Now, suppose one day a monkey is born who has a quirk. Instead of taking pleasure only in the ant part, he takes pleasure in the stick selection part too. That is, when he finds an appropriate stick, his brain rewards him with premature pleasure. So, whereas his brethren experience pleasure only upon eating the ants, this one monkey gets pleasure from selecting an appropriate branch.

This confers an advantage on that monkey. The other monkeys will select an appropriate branch, then use it until it breaks. This new monkey will change branches often until he finds the best one. Because he enjoys the selection process per se. He doesn’t know why he enjoys it, but as a result, he tends to get more ants per twig. He enjoys making the best twig for its own sake as much as he enjoys the inevitable payoff.

His mental pathway, simplified, goes something like this:

Confusion —> Understanding —> Pleasure {CUP}

Over evolutionary time, all the monkeys have this pathway, and it becomes a point of competition.

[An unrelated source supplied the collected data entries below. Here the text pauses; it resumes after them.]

-- ==== Sys2Proof/Machine/Fields.lean ====
section
/-!
DEFINITION. Machine/Fields.lean: the names of the spec for its registers (namespace A: their addresses) and for their
fields (namespace F), from the register tables of spec/.
-/

namespace Sys2Proof.Machine
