/-- The register tables of block TRING, part 1. -/
def regsTring1 : List RegGroup := [
  -- TRING_CFG
  ⟨0xB0000, [],
    [⟨18, 1, .rw, 0, false⟩,
     ⟨17, 1, .rw, 0, false⟩,
     ⟨16, 1, .rw, 0, false⟩,
     ⟨8, 6, .rw, 8, false⟩,
     ⟨0, 2, .rw, 0, false⟩]⟩,
  -- TRING_CTRL
  ⟨0xB0004, [],
    [⟨1, 1, .wo, 0, false⟩,
     ⟨0, 1, .wo, 0, false⟩]⟩,
  -- TRING_STAT
  ⟨0xB0008, [],
    [⟨16, 16, .ro, 0, false⟩,
     ⟨5, 1, .ro, 0, false⟩,
     ⟨4, 1, .ro, 0, false⟩,
     ⟨3, 1, .ro, 0, false⟩,
     ⟨0, 3, .ro, 0, false⟩]⟩,
  -- TRING_TOPO
  ⟨0xB000C, [],
    [⟨16, 16, .ro, 0xFFFF, false⟩,
     ⟨0, 16, .ro, 0, false⟩]⟩,
  -- TRING_DELAY
  ⟨0xB0010, [],
    [⟨16, 16, .ro, 0, false⟩,
     ⟨0, 16, .ro, 0, false⟩]⟩,
  -- TRING_EVENT
  ⟨0xB0014, [],
    [⟨28, 4, .w1c, 0, false⟩,
     ⟨24, 4, .w1c, 0, false⟩,
     ⟨20, 4, .w1c, 0, false⟩,
     ⟨16, 4, .w1c, 0, false⟩,
     ⟨12, 4, .w1c, 0, false⟩,
     ⟨8, 4, .w1c, 0, false⟩,
     ⟨4, 4, .w1c, 0, false⟩,
     ⟨0, 4, .w1c, 0, false⟩]⟩,
  -- TRING_IRQEN
  ⟨0xB0018, [],
    [⟨0, 32, .rw, 0, false⟩]⟩,
  -- TRING_ERRCNT
  ⟨0xB001C, [],
    [⟨24, 8, .rc, 0, false⟩,
     ⟨16, 8, .rc, 0, false⟩,
     ⟨8, 8, .rc, 0, false⟩,
     ⟨0, 8, .rc, 0, false⟩]⟩,
  -- TRING_BCNT
  ⟨0xB0020, [],
    [⟨24, 8, .rc, 0, false⟩,
     ⟨16, 8, .rc, 0, false⟩,
     ⟨8, 8, .rc, 0, false⟩,
     ⟨0, 8, .rc, 0, false⟩]⟩,
  -- TRING_BTXk
  ⟨0xB0030, [(4, 4)],
    [⟨0, 32, .rw, 0, false⟩]⟩,
  -- TRING_BTXCTL
  ⟨0xB0040, [],
    [⟨8, 4, .ro, 0, false⟩,
     ⟨0, 1, .wo, 0, false⟩]⟩,
  -- TRING_BRXk
  ⟨0xB0050, [(4, 4)],
    [⟨0, 32, .ro, 0, false⟩]⟩]

/-- The register tables of block TRING, part 2. -/
def regsTring2 : List RegGroup := [
  -- TRING_BRXCTL
  ⟨0xB0060, [],
    [⟨8, 5, .ro, 0, false⟩,
     ⟨0, 1, .wo, 0, false⟩]⟩,
  -- TRING_OWN_LO
  ⟨0xB0080, [],
    [⟨0, 32, .ro, 0, false⟩]⟩,
  -- TRING_OWN_HI
  ⟨0xB0084, [],
    [⟨0, 32, .ro, 0, false⟩]⟩,
  -- TRING_RXMAPk
  ⟨0xB0100, [(4, 16)],
    [⟨0, 32, .rw, 0, false⟩]⟩,
  -- TRING_TXMAPk
  ⟨0xB0140, [(4, 16)],
    [⟨0, 32, .rw, 0, false⟩]⟩]

/-- All the register tables of block TRING. -/
def regsTring : List RegGroup := regsTring1 ++ regsTring2

/-- The register tables of block FCOL, part 1. -/
def regsFcol1 : List RegGroup := [
  -- FCOL_STAT
  ⟨0xC0000, [],
    [⟨16, 6, .ro, 0, false⟩,
     ⟨8, 3, .ro, 0, false⟩,
     ⟨6, 2, .ro, 0, false⟩,
     ⟨4, 2, .ro, 0, false⟩,
     ⟨3, 1, .ro, 0, false⟩,
     ⟨2, 1, .ro, 0, false⟩,
     ⟨0, 1, .ro, 0, false⟩]⟩,
  -- FCOL_CTRL
  ⟨0xC0004, [],
    [⟨16, 16, .wo, 0, false⟩,
     ⟨2, 1, .wo, 0, false⟩,
     ⟨1, 1, .wo, 0, false⟩,
     ⟨0, 1, .wo, 0, false⟩]⟩,
  -- FCOL_EVENT
  ⟨0xC0008, [],
    [⟨0, 8, .w1c, 0, false⟩]⟩,
  -- FCOL_IRQEN
  ⟨0xC000C, [],
    [⟨0, 8, .rw, 0, false⟩]⟩,
  -- FCOL_TICK
  ⟨0xC0010, [],
    [⟨0, 32, .ro, 0, false⟩]⟩,
  -- FCOL_FIRST
  ⟨0xC0014, [],
    [⟨16, 16, .ro, 0, false⟩,
     ⟨0, 16, .ro, 0, false⟩]⟩,
  -- FCOL_CNT
  ⟨0xC0018, [],
    [⟨24, 8, .rc, 0, false⟩,
     ⟨16, 8, .rc, 0, false⟩,
     ⟨8, 8, .rc, 0, false⟩,
     ⟨0, 8, .rc, 0, false⟩]⟩,
  -- FCOL_RSTCNT
  ⟨0xC001C, [],
    [⟨8, 8, .ro, 0, false⟩,
     ⟨0, 8, .ro, 0, false⟩]⟩,
  -- FCOL_LOGSTAT
  ⟨0xC0020, [],
    [⟨16, 16, .ro, 0, false⟩,
     ⟨15, 1, .ro, 0, false⟩,
     ⟨0, 7, .ro, 0, false⟩]⟩,
  -- FCOL_WDOG
  ⟨0xC0024, [],
    [⟨0, 1, .wo, 0, false⟩]⟩,
  -- FCOL_JIG
  ⟨0xC0030, [],
    [⟨31, 1, .wo, 0, false⟩,
     ⟨8, 1, .rw, 0, false⟩,
     ⟨0, 8, .rw, 0, false⟩]⟩,
  -- FCOL_JIGSTAT
  ⟨0xC0034, [],
    [⟨16, 16, .ro, 0, false⟩,
     ⟨0, 2, .ro, 0, false⟩]⟩]

/-- The register tables of block FCOL, part 2. -/
def regsFcol2 : List RegGroup := [
  -- FCOL_CLSc
  ⟨0xC0100, [(4, 16)],
    [⟨16, 8, .rc, 0, false⟩,
     ⟨8, 8, .rc, 0, false⟩,
     ⟨0, 8, .rc, 0, false⟩]⟩,
  -- FCOL_RULEk_MATCH
  ⟨0xC1000, [(0x10, 128)],
    [⟨16, 16, .rws, 0, false⟩,
     ⟨0, 16, .rws, 0, false⟩]⟩,
  -- FCOL_RULEk_WIN
  ⟨0xC1004, [(0x10, 128)],
    [⟨16, 16, .rws, 0x3E8, false⟩,
     ⟨8, 8, .rws, 0xA, false⟩,
     ⟨0, 8, .rws, 3, false⟩]⟩,
  -- FCOL_RULEk_REACT
  ⟨0xC1008, [(0x10, 128)],
    [⟨31, 1, .rws, 0, false⟩,
     ⟨30, 1, .rws, 0, false⟩,
     ⟨16, 8, .rws, 0, false⟩,
     ⟨8, 8, .rws, 0, false⟩,
     ⟨0, 8, .rws, 0, false⟩]⟩,
  -- FCOL_CTRk
  ⟨0xC3000, [(4, 256)],
    [⟨31, 1, .ro, 0, false⟩,
     ⟨24, 7, .ro, 0, false⟩,
     ⟨20, 4, .ro, 0, false⟩,
     ⟨0, 8, .ro, 0, false⟩]⟩,
  -- FCOL_LOGe_Wj
  ⟨0xC4000, [(0x10, 64), (4, 4)],
    [⟨0, 32, .ro, 0, false⟩]⟩]

/-- All the register tables of block FCOL. -/
def regsFcol : List RegGroup := regsFcol1 ++ regsFcol2

/-- The register tables of block INTC, part 1. -/
def regsIntc1 : List RegGroup := [
  -- INTC_CLAIM
  ⟨0xD0000, [],
    [⟨0, 8, .ro, 0xFF, false⟩]⟩,
  -- INTC_COMPLETE
  ⟨0xD0004, [],
    [⟨0, 8, .wo, 0, false⟩]⟩,
  -- INTC_CTRL
  ⟨0xD0008, [],
    [⟨0, 1, .rw, 1, false⟩]⟩,
  -- INTC_STAT
  ⟨0xD000C, [],
    [⟨25, 1, .ro, 0, false⟩,
     ⟨24, 1, .ro, 0, false⟩,
     ⟨16, 8, .ro, 0, false⟩,
     ⟨8, 8, .ro, 0, false⟩,
     ⟨0, 8, .ro, 0, false⟩]⟩,
  -- INTC_ERR
  ⟨0xD0010, [],
    [⟨8, 8, .rc, 0, false⟩,
     ⟨0, 8, .rc, 0, false⟩]⟩,
  -- INTC_RAWk
  ⟨0xD0020, [(4, 4)],
    [⟨0, 32, .ro, 0, false⟩]⟩,
  -- INTC_PENDk
  ⟨0xD0030, [(4, 4)],
    [⟨0, 32, .ro, 0, false⟩]⟩,
  -- INTC_HELDk
  ⟨0xD0040, [(4, 4)],
    [⟨0, 32, .ro, 0, false⟩]⟩,
  -- INTC_CLAIMEDk
  ⟨0xD0050, [(4, 4)],
    [⟨0, 32, .ro, 0, false⟩]⟩,
  -- INTC_ENk
  ⟨0xD0060, [(4, 4)],
    [⟨0, 32, .rw, 0, false⟩]⟩,
  -- INTC_ALERTk
  ⟨0xD0070, [(4, 4)],
    [⟨0, 32, .rw, 0, false⟩]⟩,
  -- INTC_PRIOk
  ⟨0xD0100, [(4, 16)],
    [⟨0, 32, .rw, 0, false⟩]⟩]

/-- The register tables of block INTC, part 2. -/
def regsIntc2 : List RegGroup := [
  -- INTC_MODg
  ⟨0xD0200, [(4, 16)],
    [⟨31, 1, .ro, 0, false⟩,
     ⟨0, 16, .rw, 0, false⟩]⟩,
  -- INTC_CQ_CFG
  ⟨0xD0300, [],
    [⟨5, 1, .rw, 1, false⟩,
     ⟨4, 1, .rw, 1, false⟩,
     ⟨0, 4, .rw, 8, false⟩]⟩,
  -- INTC_CQSTAT
  ⟨0xD0304, [],
    [⟨16, 16, .ro, 0, false⟩,
     ⟨8, 8, .rc, 0, false⟩,
     ⟨0, 7, .ro, 0, false⟩]⟩,
  -- INTC_POLEVENT
  ⟨0xD0308, [],
    [⟨0, 12, .w1c, 0, false⟩]⟩,
  -- INTC_CNTs
  ⟨0xD0400, [(4, 128)],
    [⟨0, 8, .rc, 0, false⟩]⟩]

/-- All the register tables of block INTC. -/
def regsIntc : List RegGroup := regsIntc1 ++ regsIntc2

/-- The register tables of block HBUS, part 1. -/
def regsHbus1 : List RegGroup := [
  -- HBUS_CFG
  ⟨0xE0000, [],
    [⟨9, 1, .rwb, 1, false⟩,
     ⟨8, 1, .rwb, 0, false⟩,
     ⟨0, 7, .rwb, 0, false⟩]⟩,
  -- HBUS_STAT
  ⟨0xE0004, [],
    [⟨24, 8, .ro, 0, false⟩,
     ⟨16, 8, .ro, 0, false⟩,
     ⟨15, 1, .ro, 0, false⟩,
     ⟨8, 4, .ro, 0, false⟩,
     ⟨0, 7, .ro, 0x40, false⟩]⟩,
  -- HBUS_PTR
  ⟨0xE0008, [],
    [⟨0, 32, .ro, 0, false⟩]⟩,
  -- HBUS_EVENT
  ⟨0xE000C, [],
    [⟨12, 4, .w1c, 0, false⟩,
     ⟨8, 4, .w1c, 0, false⟩,
     ⟨4, 4, .w1c, 0, false⟩,
     ⟨0, 4, .w1c, 0, false⟩]⟩,
  -- HBUS_IRQEN
  ⟨0xE0010, [],
    [⟨0, 16, .rw, 0, false⟩]⟩,
  -- HBUS_CNT
  ⟨0xE0014, [],
    [⟨24, 8, .rc, 0, false⟩,
     ⟨16, 8, .rc, 0, false⟩,
     ⟨8, 8, .rc, 0, false⟩,
     ⟨0, 8, .rc, 0, false⟩]⟩,
  -- HBUS_CNT2
  ⟨0xE0018, [],
    [⟨24, 8, .rc, 0, false⟩,
     ⟨16, 8, .rc, 0, false⟩,
     ⟨8, 8, .rc, 0, false⟩,
     ⟨0, 8, .rc, 0, false⟩]⟩,
  -- HBUS_NVM_CTRL
  ⟨0xE0100, [],
    [⟨31, 1, .wo, 0, false⟩,
     ⟨16, 9, .rw, 0, false⟩,
     ⟨4, 1, .rw, 0, false⟩,
     ⟨3, 1, .rw, 0, false⟩,
     ⟨0, 2, .rw, 0, false⟩]⟩,
  -- HBUS_NVM_ADDR
  ⟨0xE0104, [],
    [⟨0, 32, .rw, 0, false⟩]⟩,
  -- HBUS_NVM_STAT
  ⟨0xE0108, [],
    [⟨8, 1, .ro, 0, false⟩,
     ⟨0, 8, .ro, 0, false⟩]⟩,
  -- HBUS_NVM_DATAk
  ⟨0xE0200, [(4, 64)],
    [⟨0, 32, .rw, 0, false⟩]⟩]

/-- All the register tables of block HBUS. -/
def regsHbus : List RegGroup := regsHbus1

/-- The register tables of block DSPX, part 1. -/
def regsDspx1 : List RegGroup := [
  -- DSPX_STAT
  ⟨0xF0000, [],
    [⟨8, 4, .ro, 0, false⟩,
     ⟨7, 1, .ro, 0, false⟩,
     ⟨6, 1, .ro, 0, false⟩,
     ⟨0, 3, .ro, 0, false⟩]⟩,
  -- DSPX_FRAMECNT
  ⟨0xF0004, [],
    [⟨0, 32, .ro, 0, false⟩]⟩,
  -- DSPX_EVENT
  ⟨0xF0008, [],
    [⟨28, 4, .w1c, 0, false⟩,
     ⟨24, 4, .w1c, 0, false⟩,
     ⟨20, 4, .w1c, 0, false⟩,
     ⟨16, 4, .w1c, 0, false⟩,
     ⟨12, 4, .w1c, 0, false⟩,
     ⟨8, 4, .w1c, 0, false⟩,
     ⟨4, 4, .w1c, 0, false⟩,
     ⟨0, 4, .w1c, 0, false⟩]⟩,
  -- DSPX_IRQEN
  ⟨0xF000C, [],
    [⟨0, 32, .rw, 0, false⟩]⟩,
  -- DSPX_LOADc
  ⟨0xF0010, [(4, 4)],
    [⟨22, 10, .rc, 0, false⟩,
     ⟨0, 20, .ro, 0, false⟩]⟩,
  -- DSPX_CNT
  ⟨0xF0020, [],
    [⟨24, 8, .rc, 0, false⟩,
     ⟨16, 8, .rc, 0, false⟩,
     ⟨8, 8, .rc, 0, false⟩,
     ⟨0, 8, .rc, 0, false⟩]⟩,
  -- DSPX_LA_STAT
  ⟨0xF0024, [],
    [⟨16, 16, .ro, 0, false⟩,
     ⟨0, 16, .rc, 0, false⟩]⟩,
  -- DSPX_ZC
  ⟨0xF0028, [],
    [⟨8, 4, .rw, 6, false⟩,
     ⟨0, 8, .rw, 0x14, false⟩]⟩,
  -- DSPX_LOADTH
  ⟨0xF002C, [],
    [⟨0, 10, .rw, 0x1C2, false⟩]⟩,
  -- DSPX_PARAM_SEL
  ⟨0xF0030, [],
    [⟨16, 16, .rw, 0, false⟩,
     ⟨0, 16, .rw, 0, false⟩]⟩,
  -- DSPX_PARAM_DATA
  ⟨0xF0034, [],
    [⟨0, 32, .ro, 0, false⟩]⟩,
  -- DSPX_PARAM_STAT
  ⟨0xF0038, [],
    [⟨1, 3, .ro, 0, false⟩,
     ⟨0, 1, .ro, 0, false⟩]⟩]

/-- The register tables of block DSPX, part 2. -/
def regsDspx2 : List RegGroup := [
  -- DSPX_PLAYCMD
  ⟨0xF0040, [],
    [⟨30, 2, .wo, 0, false⟩,
     ⟨24, 5, .wo, 0, false⟩,
     ⟨0, 16, .wo, 0, false⟩]⟩,
  -- DSPX_PLAYSTAT
  ⟨0xF0044, [],
    [⟨0, 32, .ro, 0, false⟩]⟩,
  -- DSPX_PLAYERR
  ⟨0xF0048, [],
    [⟨8, 8, .rc, 0, false⟩,
     ⟨0, 8, .rc, 0, false⟩]⟩,
  -- DSPX_GENg_CFG
  ⟨0xF0100, [(8, 16)],
    [⟨16, 2, .rw, 0, false⟩,
     ⟨0, 16, .rw, 0, false⟩]⟩,
  -- DSPX_GENg_FREQ
  ⟨0xF0104, [(8, 16)],
    [⟨0, 32, .rws, 0x3E80000, false⟩]⟩,
  -- DSPX_CTXn_CFG
  ⟨0xF1000, [(0x10, 128)],
    [⟨31, 1, .ro, 0, false⟩,
     ⟨27, 4, .rw, 8, false⟩,
     ⟨24, 2, .ro, 0, false⟩,
     ⟨16, 8, .ro, 0xFF, false⟩,
     ⟨12, 4, .rw, 0, false⟩,
     ⟨6, 6, .rw, 0, false⟩,
     ⟨1, 1, .rw, 0, false⟩]⟩,
  -- DSPX_CTXn_LEVEL
  ⟨0xF1004, [(0x10, 128)],
    [⟨0, 32, .rw, 0x8000000, false⟩]⟩,
  -- DSPX_CTXn_STAT
  ⟨0xF1008, [(0x10, 128)],
    [⟨20, 1, .ro, 0, false⟩,
     ⟨16, 3, .ro, 0, false⟩,
     ⟨0, 16, .ro, 0, false⟩]⟩,
  -- DSPX_CTXn_SLIP
  ⟨0xF100C, [(0x10, 128)],
    [⟨0, 16, .rc, 0, false⟩]⟩]

/-- All the register tables of block DSPX. -/
def regsDspx : List RegGroup := regsDspx1 ++ regsDspx2

/-- The register tables of block TRACE, part 1. -/
def regsTrace1 : List RegGroup := [
  -- TRACE_CFGb
  ⟨0x100000, [(0x20, 4)],
    [⟨31, 1, .rw, 0, false⟩,
     ⟨24, 4, .rw, 0, false⟩,
     ⟨20, 2, .rw, 0, false⟩,
     ⟨16, 4, .rw, 0, false⟩,
     ⟨12, 2, .rw, 0, false⟩,
     ⟨8, 4, .rw, 0, false⟩,
     ⟨0, 5, .rw, 0, false⟩]⟩,
  -- TRACE_NODESb
  ⟨0x100004, [(0x20, 4)],
    [⟨24, 5, .rw, 0, false⟩,
     ⟨16, 5, .rw, 0, false⟩,
     ⟨8, 5, .rw, 0, false⟩,
     ⟨0, 5, .rw, 0, false⟩]⟩,
  -- TRACE_LEVELb
  ⟨0x100008, [(0x20, 4)],
    [⟨0, 32, .rw, 0, false⟩]⟩,
  -- TRACE_DEPTHb
  ⟨0x10000C, [(0x20, 4)],
    [⟨16, 14, .rw, 0, false⟩,
     ⟨0, 14, .rw, 0, false⟩]⟩,
  -- TRACE_CTRLb
  ⟨0x100010, [(0x20, 4)],
    [⟨2, 1, .wo, 0, false⟩,
     ⟨1, 1, .wo, 0, false⟩,
     ⟨0, 1, .wo, 0, false⟩]⟩,
  -- TRACE_STATb
  ⟨0x100014, [(0x20, 4)],
    [⟨16, 14, .ro, 0, false⟩,
     ⟨3, 1, .ro, 0, false⟩,
     ⟨0, 3, .ro, 0, false⟩]⟩,
  -- TRACE_STAMPb
  ⟨0x100018, [(0x20, 4)],
    [⟨0, 32, .ro, 0, false⟩]⟩,
  -- TRACE_LENb
  ⟨0x10001C, [(0x20, 4)],
    [⟨16, 15, .ro, 0, false⟩,
     ⟨0, 15, .ro, 0, false⟩]⟩,
  -- TRACE_EVENT
  ⟨0x100100, [],
    [⟨0, 16, .w1c, 0, false⟩]⟩,
  -- TRACE_IRQEN
  ⟨0x100104, [],
    [⟨0, 16, .rw, 0, false⟩]⟩,
  -- TRACE_WIN
  ⟨0x100108, [],
    [⟨4, 1, .rw, 0, false⟩,
     ⟨0, 2, .rw, 0, false⟩]⟩,
  -- TRACE_ERR
  ⟨0x10010C, [],
    [⟨24, 8, .rc, 0, false⟩,
     ⟨16, 8, .rc, 0, false⟩,
     ⟨8, 8, .rc, 0, false⟩,
     ⟨0, 8, .rc, 0, false⟩]⟩]

/-- The register tables of block TRACE, part 2. -/
def regsTrace2 : List RegGroup := [
  -- TRACE_WINDOWw
  ⟨0x108000, [(4, 8192)],
    [⟨0, 32, .ro, 0, false⟩]⟩]

/-- All the register tables of block TRACE. -/
def regsTrace : List RegGroup := regsTrace1 ++ regsTrace2

/-- The register tables of block SEC, part 1. -/
def regsSec1 : List RegGroup := [
  -- SEC_LOCKSTAT
  ⟨0x110000, [],
    [⟨16, 1, .ro, 0, false⟩,
     ⟨0, 16, .rc, 0, false⟩]⟩,
  -- SEC_DBGSTAT
  ⟨0x110004, [],
    [⟨6, 2, .ro, 0, false⟩,
     ⟨5, 1, .ro, 0, false⟩,
     ⟨4, 1, .ro, 0, false⟩,
     ⟨3, 1, .ro, 0, false⟩,
     ⟨2, 1, .ro, 0, false⟩,
     ⟨0, 2, .ro, 1, false⟩]⟩,
  -- SEC_ATTEMPT
  ⟨0x110008, [],
    [⟨31, 1, .ro, 0, false⟩,
     ⟨16, 11, .ro, 0, false⟩,
     ⟨8, 8, .rc, 0, false⟩,
     ⟨0, 6, .ro, 0, false⟩]⟩,
  -- SEC_CTRL
  ⟨0x11000C, [],
    [⟨16, 16, .wo, 0, false⟩,
     ⟨0, 1, .wo, 0, false⟩]⟩,
  -- SEC_SECVER
  ⟨0x110010, [],
    [⟨8, 24, .ro, 0, false⟩,
     ⟨7, 1, .ro, 0, false⟩,
     ⟨0, 7, .ro, 0, false⟩]⟩,
  -- SEC_SVCTRL
  ⟨0x110014, [],
    [⟨16, 16, .wo, 0, false⟩,
     ⟨0, 7, .wo, 0, false⟩]⟩,
  -- SEC_KEYHASHk
  ⟨0x110020, [(4, 8)],
    [⟨0, 32, .ro, 0, false⟩]⟩,
  -- SEC_EVENT
  ⟨0x110040, [],
    [⟨12, 4, .w1c, 0, false⟩,
     ⟨8, 4, .w1c, 0, false⟩,
     ⟨4, 4, .w1c, 0, false⟩,
     ⟨0, 4, .w1c, 0, false⟩]⟩,
  -- SEC_IRQEN
  ⟨0x110044, [],
    [⟨0, 16, .rw, 0, false⟩]⟩,
  -- SEC_CNT
  ⟨0x110048, [],
    [⟨8, 8, .rc, 0, false⟩,
     ⟨0, 8, .rc, 0, false⟩]⟩]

The supply of good branches is limited and it takes work to select the best one. So, selection rewards the monkey who can go from confusion to understanding the quickest.

This pathway, originally useful for twig selection, leads to other beneficial effects. The monkeys now have the desire to understand systems. One day, a monkey finds a sharp rock and decides he wants to understand how to make sharp rocks. He creates the first hand ax, and outcompetes his brothers.

And so the mental pathway, CUP, gets strengthened and strengthened, producing useful results over time. We could set up an equation that looks something like this:

Level of understanding from, denoted by some value from 0 to infinity (potential size depends on complexity of thing being understood) = U

Amount of time taken to go from one value of U to another = T

The equation would be:

ΔU/T = Quality of monkey brain.

If it takes a long time to go from confusion to understanding, the monkey is a bad tool maker. If the time is short, the monkey is a good tool maker. In general, a higher ΔU/T score is a better toolmaker.

It goes without saying that the equation for U could be complicated and dependent on many things. For example, a stupid musician would understand sheet music faster than a very smart person with no music background. However, in cases like these, we could still find the latter to be the better brain. After all, the musician may be going from U=99900 to U=99950 while the non-musician may be going from U=50 to U=99950. So, the non-musician’s longer time needs wouldn’t necessarily indicate lower intelligence.

Over evolutionary time, ΔU/T should increase. The more selection pressure on toolmaking, the faster it should go up. Although this is generally good, it results in some perverse side effects.

For one, the monkeys now indulge in behavior without a clear evolutionary payoff. For example, they make up riddles for each other to solve. Sitting in the dark of winter with no natural puzzles to solve, they invent puzzles for each other, to generate pleasure for its own sake. These puzzles make use of a new concept – cleverness.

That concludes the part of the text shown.